> PROBLEM TO WORK ON: Copy each line of the data that has "false" in it.

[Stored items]
/-! `setX` -/
@[simp] theorem State.setX_pc (v : Byte) : (s.setX v).pc = s.pc := rfl
@[simp] theorem State.setX_oldPc (v : Byte) : (s.setX v).oldPc = s.oldPc := rfl
@[simp] theorem State.setX_a (v : Byte) : (s.setX v).a = s.a := rfl
@[simp] theorem State.setX_x (v : Byte) : (s.setX v).x = v := rfl
@[simp] theorem State.setX_y (v : Byte) : (s.setX v).y = s.y := rfl
@[simp] theorem State.setX_sp (v : Byte) : (s.setX v).sp = s.sp := rfl
@[simp] theorem State.setX_flags (v : Byte) : (s.setX v).flags = s.flags := rfl
@[simp] theorem State.setX_stopped (v : Byte) : (s.setX v).stopped = s.stopped := rfl
@[simp] theorem State.setX_waiting (v : Byte) : (s.setX v).waiting = s.waiting := rfl
@[simp] theorem State.setX_pending (v : Byte) : (s.setX v).pending = s.pending := rfl
@[simp] theorem State.setX_cycles (v : Byte) : (s.setX v).cycles = s.cycles := rfl
@[simp] theorem State.setX_mem (v : Byte) : (s.setX v).mem = s.mem := rfl
@[simp] theorem State.setX_intercepts (v : Byte) : (s.setX v).intercepts = s.intercepts := rfl
@[simp] theorem State.setX_hookCalls (v : Byte) : (s.setX v).hookCalls = s.hookCalls := rfl
@[simp] theorem State.setX_returned (v : Byte) : (s.setX v).returned = s.returned := rfl
@[simp] theorem State.setX_hookAt (v : Byte) (b : Word) : (s.setX v).hookAt b = s.hookAt b := rfl
@[simp] theorem State.setX_byteAt (v : Byte) (b : Word) : (s.setX v).byteAt b = s.byteAt b := rfl

/-! `setY` -/
@[simp] theorem State.setY_pc (v : Byte) : (s.setY v).pc = s.pc := rfl
@[simp] theorem State.setY_oldPc (v : Byte) : (s.setY v).oldPc = s.oldPc := rfl
@[simp] theorem State.setY_a (v : Byte) : (s.setY v).a = s.a := rfl
@[simp] theorem State.setY_x (v : Byte) : (s.setY v).x = s.x := rfl
@[simp] theorem State.setY_y (v : Byte) : (s.setY v).y = v := rfl
@[simp] theorem State.setY_sp (v : Byte) : (s.setY v).sp = s.sp := rfl
@[simp] theorem State.setY_flags (v : Byte) : (s.setY v).flags = s.flags := rfl
@[simp] theorem State.setY_stopped (v : Byte) : (s.setY v).stopped = s.stopped := rfl
@[simp] theorem State.setY_waiting (v : Byte) : (s.setY v).waiting = s.waiting := rfl
@[simp] theorem State.setY_pending (v : Byte) : (s.setY v).pending = s.pending := rfl
@[simp] theorem State.setY_cycles (v : Byte) : (s.setY v).cycles = s.cycles := rfl
@[simp] theorem State.setY_mem (v : Byte) : (s.setY v).mem = s.mem := rfl
@[simp] theorem State.setY_intercepts (v : Byte) : (s.setY v).intercepts = s.intercepts := rfl
@[simp] theorem State.setY_hookCalls (v : Byte) : (s.setY v).hookCalls = s.hookCalls := rfl
@[simp] theorem State.setY_returned (v : Byte) : (s.setY v).returned = s.returned := rfl
@[simp] theorem State.setY_hookAt (v : Byte) (b : Word) : (s.setY v).hookAt b = s.hookAt b := rfl
@[simp] theorem State.setY_byteAt (v : Byte) (b : Word) : (s.setY v).byteAt b = s.byteAt b := rfl

/-! `setSp` -/
@[simp] theorem State.setSp_pc (v : Byte) : (s.setSp v).pc = s.pc := rfl
@[simp] theorem State.setSp_oldPc (v : Byte) : (s.setSp v).oldPc = s.oldPc := rfl
@[simp] theorem State.setSp_a (v : Byte) : (s.setSp v).a = s.a := rfl
@[simp] theorem State.setSp_x (v : Byte) : (s.setSp v).x = s.x := rfl
@[simp] theorem State.setSp_y (v : Byte) : (s.setSp v).y = s.y := rfl
@[simp] theorem State.setSp_sp (v : Byte) : (s.setSp v).sp = v := rfl
@[simp] theorem State.setSp_flags (v : Byte) : (s.setSp v).flags = s.flags := rfl
@[simp] theorem State.setSp_stopped (v : Byte) : (s.setSp v).stopped = s.stopped := rfl
@[simp] theorem State.setSp_waiting (v : Byte) : (s.setSp v).waiting = s.waiting := rfl
@[simp] theorem State.setSp_pending (v : Byte) : (s.setSp v).pending = s.pending := rfl
@[simp] theorem State.setSp_cycles (v : Byte) : (s.setSp v).cycles = s.cycles := rfl
@[simp] theorem State.setSp_mem (v : Byte) : (s.setSp v).mem = s.mem := rfl
@[simp] theorem State.setSp_intercepts (v : Byte) : (s.setSp v).intercepts = s.intercepts := rfl
@[simp] theorem State.setSp_hookCalls (v : Byte) : (s.setSp v).hookCalls = s.hookCalls := rfl
@[simp] theorem State.setSp_returned (v : Byte) : (s.setSp v).returned = s.returned := rfl
@[simp] theorem State.setSp_hookAt (v : Byte) (b : Word) : (s.setSp v).hookAt b = s.hookAt b := rfl
@[simp] theorem State.setSp_byteAt (v : Byte) (b : Word) : (s.setSp v).byteAt b = s.byteAt b := rfl

/-! `setFlags` -/
@[simp] theorem State.setFlags_pc (v : Flags) : (s.setFlags v).pc = s.pc := rfl
@[simp] theorem State.setFlags_oldPc (v : Flags) : (s.setFlags v).oldPc = s.oldPc := rfl
@[simp] theorem State.setFlags_a (v : Flags) : (s.setFlags v).a = s.a := rfl
@[simp] theorem State.setFlags_x (v : Flags) : (s.setFlags v).x = s.x := rfl
@[simp] theorem State.setFlags_y (v : Flags) : (s.setFlags v).y = s.y := rfl
@[simp] theorem State.setFlags_sp (v : Flags) : (s.setFlags v).sp = s.sp := rfl
@[simp] theorem State.setFlags_flags (v : Flags) : (s.setFlags v).flags = v := rfl
@[simp] theorem State.setFlags_stopped (v : Flags) : (s.setFlags v).stopped = s.stopped := rfl
@[simp] theorem State.setFlags_waiting (v : Flags) : (s.setFlags v).waiting = s.waiting := rfl
@[simp] theorem State.setFlags_pending (v : Flags) : (s.setFlags v).pending = s.pending := rfl
@[simp] theorem State.setFlags_cycles (v : Flags) : (s.setFlags v).cycles = s.cycles := rfl
@[simp] theorem State.setFlags_mem (v : Flags) : (s.setFlags v).mem = s.mem := rfl
@[simp] theorem State.setFlags_intercepts (v : Flags) : (s.setFlags v).intercepts = s.intercepts := rfl
@[simp] theorem State.setFlags_hookCalls (v : Flags) : (s.setFlags v).hookCalls = s.hookCalls := rfl
@[simp] theorem State.setFlags_returned (v : Flags) : (s.setFlags v).returned = s.returned := rfl
@[simp] theorem State.setFlags_hookAt (v : Flags) (b : Word) : (s.setFlags v).hookAt b = s.hookAt b := rfl
@[simp] theorem State.setFlags_byteAt (v : Flags) (b : Word) : (s.setFlags v).byteAt b = s.byteAt b := rfl

/-! `setStopped` -/
@[simp] theorem State.setStopped_pc (v : Bool) : (s.setStopped v).pc = s.pc := rfl
@[simp] theorem State.setStopped_oldPc (v : Bool) : (s.setStopped v).oldPc = s.oldPc := rfl
@[simp] theorem State.setStopped_a (v : Bool) : (s.setStopped v).a = s.a := rfl
@[simp] theorem State.setStopped_x (v : Bool) : (s.setStopped v).x = s.x := rfl
@[simp] theorem State.setStopped_y (v : Bool) : (s.setStopped v).y = s.y := rfl
@[simp] theorem State.setStopped_sp (v : Bool) : (s.setStopped v).sp = s.sp := rfl
@[simp] theorem State.setStopped_flags (v : Bool) : (s.setStopped v).flags = s.flags := rfl
@[simp] theorem State.setStopped_stopped (v : Bool) : (s.setStopped v).stopped = v := rfl
@[simp] theorem State.setStopped_waiting (v : Bool) : (s.setStopped v).waiting = s.waiting := rfl
@[simp] theorem State.setStopped_pending (v : Bool) : (s.setStopped v).pending = s.pending := rfl
@[simp] theorem State.setStopped_cycles (v : Bool) : (s.setStopped v).cycles = s.cycles := rfl
@[simp] theorem State.setStopped_mem (v : Bool) : (s.setStopped v).mem = s.mem := rfl
@[simp] theorem State.setStopped_intercepts (v : Bool) : (s.setStopped v).intercepts = s.intercepts := rfl
@[simp] theorem State.setStopped_hookCalls (v : Bool) : (s.setStopped v).hookCalls = s.hookCalls := rfl
@[simp] theorem State.setStopped_returned (v : Bool) : (s.setStopped v).returned = s.returned := rfl
@[simp] theorem State.setStopped_hookAt (v : Bool) (b : Word) : (s.setStopped v).hookAt b = s.hookAt b := rfl
@[simp] theorem State.setStopped_byteAt (v : Bool) (b : Word) : (s.setStopped v).byteAt b = s.byteAt b := rfl

/-! `setWaiting` -/
@[simp] theorem State.setWaiting_pc (v : Bool) : (s.setWaiting v).pc = s.pc := rfl
@[simp] theorem State.setWaiting_oldPc (v : Bool) : (s.setWaiting v).oldPc = s.oldPc := rfl
@[simp] theorem State.setWaiting_a (v : Bool) : (s.setWaiting v).a = s.a := rfl
@[simp] theorem State.setWaiting_x (v : Bool) : (s.setWaiting v).x = s.x := rfl
@[simp] theorem State.setWaiting_y (v : Bool) : (s.setWaiting v).y = s.y := rfl
@[simp] theorem State.setWaiting_sp (v : Bool) : (s.setWaiting v).sp = s.sp := rfl
@[simp] theorem State.setWaiting_flags (v : Bool) : (s.setWaiting v).flags = s.flags := rfl
@[simp] theorem State.setWaiting_stopped (v : Bool) : (s.setWaiting v).stopped = s.stopped := rfl
@[simp] theorem State.setWaiting_waiting (v : Bool) : (s.setWaiting v).waiting = v := rfl
@[simp] theorem State.setWaiting_pending (v : Bool) : (s.setWaiting v).pending = s.pending := rfl
@[simp] theorem State.setWaiting_cycles (v : Bool) : (s.setWaiting v).cycles = s.cycles := rfl
@[simp] theorem State.setWaiting_mem (v : Bool) : (s.setWaiting v).mem = s.mem := rfl
@[simp] theorem State.setWaiting_intercepts (v : Bool) : (s.setWaiting v).intercepts = s.intercepts := rfl
@[simp] theorem State.setWaiting_hookCalls (v : Bool) : (s.setWaiting v).hookCalls = s.hookCalls := rfl
@[simp] theorem State.setWaiting_returned (v : Bool) : (s.setWaiting v).returned = s.returned := rfl
@[simp] theorem State.setWaiting_hookAt (v : Bool) (b : Word) : (s.setWaiting v).hookAt b = s.hookAt b := rfl
@[simp] theorem State.setWaiting_byteAt (v : Bool) (b : Word) : (s.setWaiting v).byteAt b = s.byteAt b := rfl
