theorem witness_ExtraCyclesOfAnInstruction :
    (Instr.ldaAbx 0x12FF#16).form.2.mode ≠ .rel ∧ (Instr.ldaAbx 0x12FF#16).form.2.mode ≠ .zpr ∧
      (Operand.zp 0x10#8).mode ≠ .abx ∧ (Operand.zp 0x10#8).mode ≠ .aby ∧ (Operand.zp 0x10#8).mode ≠ .izy ∧
      filled.hookAt (zeroExt 0xFF#8) = none ∧ filled.hookAt (zeroExt (0xFF#8 + 1#8)) = none := by decide

theorem witness_AbsoluteIndexedAddress :
    (fetch (load start [(0x0300#16, 0xBD#8)])).1.form.2.mode = .abx ∧
      (fetch (load start [(0x0300#16, 0xB9#8)])).1.form.2.mode = .aby ∧
      Operand.abx 0xFFFF#16 = .abx 0xFFFF#16 ∧ start.x = 0x00#8 ∧ start.y = 0x00#8 := by decide

theorem witness_IndirectJumpPageWrap :
    (fetch (load start [(0x0300#16, 0x6C#8)])).1.form.2.mode = .ind ∧ (0x01FE#16 : Word).toNat % 256 ≠ 255 := by
  decide

theorem witness_IndirectIndexedAddress :
    (fetch (load start [(0x0300#16, 0xB1#8)])).1.form.2.mode = .izy := by decide

theorem witness_ZeroPageModesWrap :
    (fetch (load start [(0x0300#16, 0xA5#8)])).1.form.2.mode = .zp ∧
      (fetch (load start [(0x0300#16, 0xB5#8)])).1.form.2.mode = .zpx ∧
      (fetch (load start [(0x0300#16, 0xB6#8)])).1.form.2.mode = .zpy ∧
      (fetch (load start [(0x0300#16, 0xA1#8)])).1.form.2.mode = .izx ∧
      (fetch (load start [(0x0300#16, 0xB2#8)])).1.form.2.mode = .izp := by decide

theorem witness_DirectModes :
    (fetch (load start [(0x0300#16, 0xEA#8)])).1.form.2.mode = .imp ∧
      (fetch (load start [(0x0300#16, 0x0A#8)])).1.form.2.mode = .acc ∧
      (fetch (load start [(0x0300#16, 0xA9#8)])).1.form.2.mode = .imm ∧
      (fetch (load start [(0x0300#16, 0xAD#8)])).1.form.2.mode = .abs := by decide

theorem witness_LoadsGiveTheOperandByte :
    Instr.form (.ldaImm 0x80#8) = (.lda, .imm 0x80#8) ∧ Instr.form (.ldxZpy 0xFF#8) = (.ldx, .zpy 0xFF#8) ∧
      Instr.form (.ldyAbx 0xFFFF#16) = (.ldy, .abx 0xFFFF#16) := by decide

theorem witness_StoresWriteTheRegister :
    (Instr.form (.staIzy 0x40#8) = (.sta, .izy 0x40#8) ∧ start.a = 0x00#8) ∧
      (Instr.form (.stxZpy 0xFF#8) = (.stx, .zpy 0xFF#8) ∧ start.x = 0x00#8) ∧
      (Instr.form (.styAbs 0xFFFF#16) = (.sty, .abs 0xFFFF#16) ∧ start.y = 0x00#8) ∧
      Instr.form (.stzAbx 0xFFFF#16) = (.stz, .abx 0xFFFF#16) ∧ Memory.wf filled.mem = true ∧
      filled.hookAt (resolve false (.izy 0x40#8) filled).address = none ∧
      0x2002#16 ≠ (resolve false (.izy 0x40#8) filled).address ∧ filled.hookAt 0x2002#16 = none := by decide

theorem witness_CarryIsBitEight :
    (0 < 512) ∧ (511 < 512) ∧ ((-256 : Int) ≤ -256) ∧ ((-256 : Int) < 256) ∧ ((-256 : Int) ≤ 255) ∧
      ((255 : Int) < 256) := by decide

theorem witness_BinaryAdcAndSbc :
    start.flags.d = false ∧ Instr.form (.adcImm 0xFF#8) = (.adc, .imm 0xFF#8) ∧
      Instr.form (.sbcIzp 0x40#8) = (.sbc, .izp 0x40#8) := by decide

theorem witness_DecimalAlgorithms :
    (after (load start [(0x0300#16, 0xF8#8)])).flags.d = true ∧
      Instr.form (.adcImm 0x9D#8) = (.adc, .imm 0x9D#8) ∧ Instr.form (.sbcImm 0x0F#8) = (.sbc, .imm 0x0F#8) := by
  decide

theorem witness_DecimalArithmeticOnValidBcd :
    let s : State := { start with a := 0x99#8, flags := ⟨false, false, true, false, false, true⟩ }
    let v := (resolve true (.imm 0x99#8) s).alu
    s.flags.d = true ∧ s.a.toNat / 16 ≤ 9 ∧ s.a.toNat % 16 ≤ 9 ∧ v.toNat / 16 ≤ 9 ∧ v.toNat % 16 ≤ 9 ∧
      Instr.form (.adcImm 0x99#8) = (.adc, .imm 0x99#8) ∧ Instr.form (.sbcImm 0x99#8) = (.sbc, .imm 0x99#8) := by
  decide

theorem witness_ComparesAreUnsignedAndStoreNothing :
    Instr.form (.cmpIzx 0xFF#8) = (.cmp, .izx 0xFF#8) ∧ Instr.form (.cpxImm 0x00#8) = (.cpx, .imm 0x00#8) ∧
      Instr.form (.cpyAbs 0xFFFF#16) = (.cpy, .abs 0xFFFF#16) := by decide

theorem witness_IncrementAndDecrementOperand :
    Instr.form .incAcc = (.inc, .acc) ∧ Instr.form (.incAbx 0xFFFF#16) = (.inc, .abx 0xFFFF#16) ∧
      Instr.form .decAcc = (.dec, .acc) ∧ Instr.form (.decZpx 0xFF#8) = (.dec, .zpx 0xFF#8) := by decide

> EXERCISE OUTPUT:
      filled.hookAt (resolve false (.izy 0x40#8) filled).address = none ∧
      0x2002#16 ≠ (resolve false (.izy 0x40#8) filled).address ∧ filled.hookAt 0x2002#16 = none := by decide
    start.flags.d = false ∧ Instr.form (.adcImm 0xFF#8) = (.adc, .imm 0xFF#8) ∧
    let s : State := { start with a := 0x99#8, flags := ⟨false, false, true, false, false, true⟩ }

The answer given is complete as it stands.